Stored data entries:
^^^^^^^^^^^^^^^^

theorem View.irq_eq (hv : View h) (he : h e = h e') : e.irq = e'.irq := by
  rw [Engine.irq, Engine.irq, hv.status_eq he, hv.cfg_eq he]

end

/-- Two states alike in the view `h` of the engine and in what `g` tells of each host fault. -/
structure Alike {α : Type} (h : Engine → Engine) (g : HostFault → α) (s s' : State) : Prop where
  engine : h s.engine = h s'.engine
  faults : s.hostFaults.map g = s'.hostFaults.map g

/-- Two outcomes that are next states, alike and with the same bus response. -/
def SameAnswer {α : Type} (h : Engine → Engine) (g : HostFault → α) (o o' : StepOutcome) : Prop :=
  ∃ t u, o = .next t ∧ o' = .next u ∧ t.resp = u.resp ∧ Alike h g t u

section
variable {α : Type} {h : Engine → Engine} {g : HostFault → α} {s s' : State}

theorem readReg_sameAnswer (hv : View h) (hs : Alike h g s s') (r : Reg) :
    SameAnswer h g (readReg r s) (readReg r s') :=
  ⟨_, _, readReg_next r s, readReg_next r s', by rw [hv.read_eq hs.engine], hs.engine, hs.faults⟩

theorem busError_sameAnswer (hs : Alike h g s s') (c : BusCause)
    (hissuer : g { master := s.issuer, cause := c } = g { master := s'.issuer, cause := c }) :
    SameAnswer h g (busError c s) (busError c s') :=
  ⟨_, _, busError_next c s, busError_next c s', rfl, hs.engine, congrArg₂ List.cons hissuer hs.faults⟩

theorem acceptWrite_sameAnswer (hv : View h) (hs : Alike h g s s') {f : Engine → Engine} (hf : Update f) :
    SameAnswer h g (acceptWrite (f s.engine) s) (acceptWrite (f s'.engine) s') :=
  ⟨_, _, acceptWrite_next _ s, acceptWrite_next _ s', rfl, hv.update_eq hs.engine hf, hs.faults⟩

theorem writeWhenIdle_sameAnswer (hv : View h) (hs : Alike h g s s') {f : Engine → Engine} (hf : Update f) :
    SameAnswer h g (writeWhenIdle f s) (writeWhenIdle f s') := by
  rw [writeWhenIdle, writeWhenIdle, hv.status_eq hs.engine]
  split
  · exact acceptWrite_sameAnswer hv hs (.flagError .writeWhileBusy)
  · exact acceptWrite_sameAnswer hv hs hf

theorem writeKeyWhenUnlocked_sameAnswer (hv : View h) (hs : Alike h g s s') (k : Key → Key) :
    SameAnswer h g (writeKeyWhenUnlocked k s) (writeKeyWhenUnlocked k s') := by
  rw [writeKeyWhenUnlocked, writeKeyWhenUnlocked, hv.status_eq hs.engine, hv.cfg_eq hs.engine]
  split
  · exact acceptWrite_sameAnswer hv hs (.flagError .writeWhileBusy)
  · split
    · exact acceptWrite_sameAnswer hv hs (.flagError .keyLocked)
    · exact acceptWrite_sameAnswer hv hs (.key k)

/-- A shared operation gives two alike states the same answer and leaves them alike; the issuer matters only as far as `g` tells
whose a fault is. -/
theorem SharedOp.sameAnswer {o : State → StepOutcome} (ho : SharedOp o) (hv : View h) (hs : Alike h g s s')
    (hissuer : ∀ c, g { master := s.issuer, cause := c } = g { master := s'.issuer, cause := c }) :
    SameAnswer h g (o s) (o s') := by
  cases ho with
  | read r => exact readReg_sameAnswer hv hs r
  | busError c => exact busError_sameAnswer hs c (hissuer c)
  | write f hf => exact acceptWrite_sameAnswer hv hs hf
  | whenIdle f hf => exact writeWhenIdle_sameAnswer hv hs hf
  | keyWrite k => exact writeKeyWhenUnlocked_sameAnswer hv hs k

end

/-- Only an acceptance writes the working state, and it sets BUSY (R34, R132, R133). -/
theorem EngineChange.keeps_work {i : Instr} {e e' : Engine} (hc : EngineChange i e e')
    (hb : e.status.busy = e'.status.busy) : e'.work = e.work ∧ e'.cnt = e.cnt ∧ e'.n = e.n ∧ e'.op = e.op := by
  cases hc with
  | same | busy | locked | illegalWord | illegalCmd | status | cfg | rounds | data0 | data1 | key =>
    exact ⟨rfl, rfl, rfl, rfl⟩
  | accept op _ _ hidle => exact absurd (hb.symm.trans hidle) (by simp [Engine.accept])

end Sys2Proof.Machine
end

section
/-! PROOFS. What an instruction does not depend on (10_state.md R24, R34; 60_exceptions.md R213). -/

namespace Sys2Proof.Proofs.Noninterference

open Sys2Proof Sys2Proof.Machine

/-- Settles O53: blanking the working state is a view. -/
theorem workingStateIsHiddenFromTransactions : Obligations.WorkingStateIsHiddenFromTransactions := by
  intro i s e he
  obtain ⟨t, u, ht, hu, hresp, hengine, hfaults⟩ :=
    (exec_sharedOp i).sameAnswer (g := id) (s := s) (s' := { s with engine := e }) view_hideWork ⟨he.symm, rfl⟩ fun _ => rfl
  refine ⟨t, u, ht, hu, hresp, ?_, hengine, view_hideWork.irq_eq hengine, (exec_next ht).2.keeps_work⟩
  simpa only [List.map_id] using hfaults

/-- Settles O54: blanking the key is a view. -/
theorem keyIsNeverReadBack : Obligations.KeyIsNeverReadBack := by
  intro i s e he
  obtain ⟨t, u, ht, hu, hresp, hengine, hfaults⟩ :=
    (exec_sharedOp i).sameAnswer (g := id) (s := s) (s' := { s with engine := e }) view_hideKey ⟨he.symm, rfl⟩ fun _ => rfl
  refine ⟨t, u, ht, hu, hresp, ?_, hengine, view_hideKey.irq_eq hengine⟩
  simpa only [List.map_id] using hfaults

/-- Settles O55: the whole engine is a view, and a fault's cause does not name the issuer. -/
theorem outcomeDoesNotDependOnTheIssuer : Obligations.OutcomeDoesNotDependOnTheIssuer := by
  intro i s m
  obtain ⟨t, u, ht, hu, hresp, hengine, hfaults⟩ :=
    (exec_sharedOp i).sameAnswer (g := HostFault.cause) (s := s) (s' := { s with issuer := m }) view_id ⟨rfl, rfl⟩ fun _ => rfl
  exact ⟨t, u, ht, hu, hengine.symm, hresp.symm, hfaults.symm⟩

end Sys2Proof.Proofs.Noninterference
end

section
/-! SUPPORT. The operations that done twice leave what doing them once does (20_memory.md R67). -/

namespace Sys2Proof.Machine

/-- Done a second time, the operation leaves the state that the first time left. -/
def Idempotent (o : State → StepOutcome) : Prop := ∀ s, ∃ t, o s = .next t ∧ o t = .next t

theorem acceptWrite_acceptWrite (f : Engine → Engine) (hf : ∀ e, f (f e) = f e) (s : State) :
    acceptWrite (f (s.afterWrite (f s.engine)).engine) (s.afterWrite (f s.engine)) = .next (s.afterWrite (f s.engine)) :=
  congrArg (fun e => Host.Outcome.next (s.afterWrite e)) (hf s.engine)

theorem acceptWrite_idempotent (f : Engine → Engine) (hf : ∀ e, f (f e) = f e) :
    Idempotent fun s => acceptWrite (f s.engine) s :=
  fun s => ⟨s.afterWrite (f s.engine), rfl, acceptWrite_acceptWrite f hf s⟩

/-- A refusal twice is one refusal: the first error is kept (R201). -/
theorem refuseWrite_refuseWrite (p : ProtocolError) (s : State) :
    refuseWrite p (s.afterWrite (s.engine.flagError p)) = .next (s.afterWrite (s.engine.flagError p)) :=
  acceptWrite_acceptWrite (Engine.flagError p) (Engine.flagError_flagError p p) s

theorem writeWhenIdle_idempotent (f : Engine → Engine) (hf : ∀ e, f (f e) = f e) (hs : ∀ e, (f e).status = e.status) :
    Idempotent (writeWhenIdle f) := by
  intro s
  cases hb : s.engine.status.busy with
  | true =>
    refine ⟨s.afterWrite (s.engine.flagError .writeWhileBusy), writeWhenIdle_busy f s hb, ?_⟩
    rw [writeWhenIdle_busy f _ ((Status.flagError_busy _ _).trans hb), refuseWrite_refuseWrite]
  | false =>
    refine ⟨s.afterWrite (f s.engine), writeWhenIdle_idle f s hb, ?_⟩
    rw [writeWhenIdle_idle f _ ((congrArg Status.busy (hs s.engine)).trans hb)]
    exact acceptWrite_acceptWrite f hf s

theorem writeKeyWhenUnlocked_idempotent (g : Key → Key) (hg : ∀ k, g (g k) = g k) :
    Idempotent (writeKeyWhenUnlocked g) := by
  intro s
  cases hb : s.engine.status.busy with
  | true =>
    refine ⟨s.afterWrite (s.engine.flagError .writeWhileBusy), writeKeyWhenUnlocked_busy g s hb, ?_⟩
    rw [writeKeyWhenUnlocked_busy g _ ((Status.flagError_busy _ _).trans hb), refuseWrite_refuseWrite]
  | false =>
    cases hl : s.engine.cfg.keyLock with
    | true =>
      refine ⟨s.afterWrite (s.engine.flagError .keyLocked), writeKeyWhenUnlocked_locked g s hb hl, ?_⟩
      have hidle : (s.engine.flagError .keyLocked).status.busy = false := (Status.flagError_busy _ _).trans hb
      rw [writeKeyWhenUnlocked_locked g (s.afterWrite (s.engine.flagError .keyLocked)) hidle hl, refuseWrite_refuseWrite]
    | false =>
      refine ⟨s.afterWrite (s.engine.setKey (g s.engine.key)), writeKeyWhenUnlocked_unlocked g s hb hl, ?_⟩
      rw [writeKeyWhenUnlocked_unlocked g (s.afterWrite (s.engine.setKey (g s.engine.key))) hb hl]
      exact acceptWrite_acceptWrite (fun e => e.setKey (g e.key)) (fun e => congrArg e.setKey (hg e.key)) s

theorem Status.write_write (d : Word) (st : Status) : (st.write d).write d = st.write d := by
  unfold Status.write
  cases d.getLsbD 1 <;> cases d.getLsbD 2 <;> rfl

theorem Cfg.write_write (d : Word) (c : Cfg) : (c.write d).write d = c.write d := by
  unfold Cfg.write
  simp only [Bool.or_assoc, Bool.or_self]

theorem exec_readInstr_idempotent (r : Reg) : Idempotent (exec (readInstr r)) :=
  fun s => ⟨_, exec_readInstr r s, exec_readInstr r _⟩

/-- Every write but the ones to ID and CMD is idempotent. -/
theorem exec_writeInstr_idempotent (d : Word) (r : Reg) (hid : r ≠ .id) (hcmd : r ≠ .cmd) :
    Idempotent (exec (writeInstr d r)) := by
  cases r with
  | id => exact absurd rfl hid
  | cmd => exact absurd rfl hcmd
  | status =>
    exact acceptWrite_idempotent (fun e => e.setStatus (e.status.write d)) fun e =>
      congrArg e.setStatus (e.status.write_write d)
  | cfg => exact acceptWrite_idempotent (fun e => e.setCfg (e.cfg.write d)) fun e => congrArg e.setCfg (e.cfg.write_write d)
  | rounds => exact writeWhenIdle_idempotent (fun e => e.setRounds d) (fun _ => rfl) fun _ => rfl
  | data0 => exact writeWhenIdle_idempotent (fun e => e.setData0 d) (fun _ => rfl) fun _ => rfl
  | data1 => exact writeWhenIdle_idempotent (fun e => e.setData1 d) (fun _ => rfl) fun _ => rfl
  | key0 => exact writeKeyWhenUnlocked_idempotent (fun k => { k with k0 := d }) fun _ => rfl
  | key1 => exact writeKeyWhenUnlocked_idempotent (fun k => { k with k1 := d }) fun _ => rfl
  | key2 => exact writeKeyWhenUnlocked_idempotent (fun k => { k with k2 := d }) fun _ => rfl
  | key3 => exact writeKeyWhenUnlocked_idempotent (fun k => { k with k3 := d }) fun _ => rfl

^^^^^^^^^^^^^^^^

◆ **HOW TO COMPLETE THIS TASK**
All that is wanted is the run of lines from the start of the data through the line containing "hs.engine hf, hs.faults⟩", copied word for word.

◆ **YOUR SOLUTION**
theorem View.irq_eq (hv : View h) (he : h e = h e') : e.irq = e'.irq := by
  rw [Engine.irq, Engine.irq, hv.status_eq he, hv.cfg_eq he]

end

/-- Two states alike in the view `h` of the engine and in what `g` tells of each host fault. -/
structure Alike {α : Type} (h : Engine → Engine) (g : HostFault → α) (s s' : State) : Prop where
  engine : h s.engine = h s'.engine
  faults : s.hostFaults.map g = s'.hostFaults.map g

/-- Two outcomes that are next states, alike and with the same bus response. -/
def SameAnswer {α : Type} (h : Engine → Engine) (g : HostFault → α) (o o' : StepOutcome) : Prop :=
  ∃ t u, o = .next t ∧ o' = .next u ∧ t.resp = u.resp ∧ Alike h g t u

section
variable {α : Type} {h : Engine → Engine} {g : HostFault → α} {s s' : State}

theorem readReg_sameAnswer (hv : View h) (hs : Alike h g s s') (r : Reg) :
    SameAnswer h g (readReg r s) (readReg r s') :=
  ⟨_, _, readReg_next r s, readReg_next r s', by rw [hv.read_eq hs.engine], hs.engine, hs.faults⟩

theorem busError_sameAnswer (hs : Alike h g s s') (c : BusCause)
    (hissuer : g { master := s.issuer, cause := c } = g { master := s'.issuer, cause := c }) :
    SameAnswer h g (busError c s) (busError c s') :=
  ⟨_, _, busError_next c s, busError_next c s', rfl, hs.engine, congrArg₂ List.cons hissuer hs.faults⟩

theorem acceptWrite_sameAnswer (hv : View h) (hs : Alike h g s s') {f : Engine → Engine} (hf : Update f) :
    SameAnswer h g (acceptWrite (f s.engine) s) (acceptWrite (f s'.engine) s') :=
  ⟨_, _, acceptWrite_next _ s, acceptWrite_next _ s', rfl, hv.update_eq hs.engine hf, hs.faults⟩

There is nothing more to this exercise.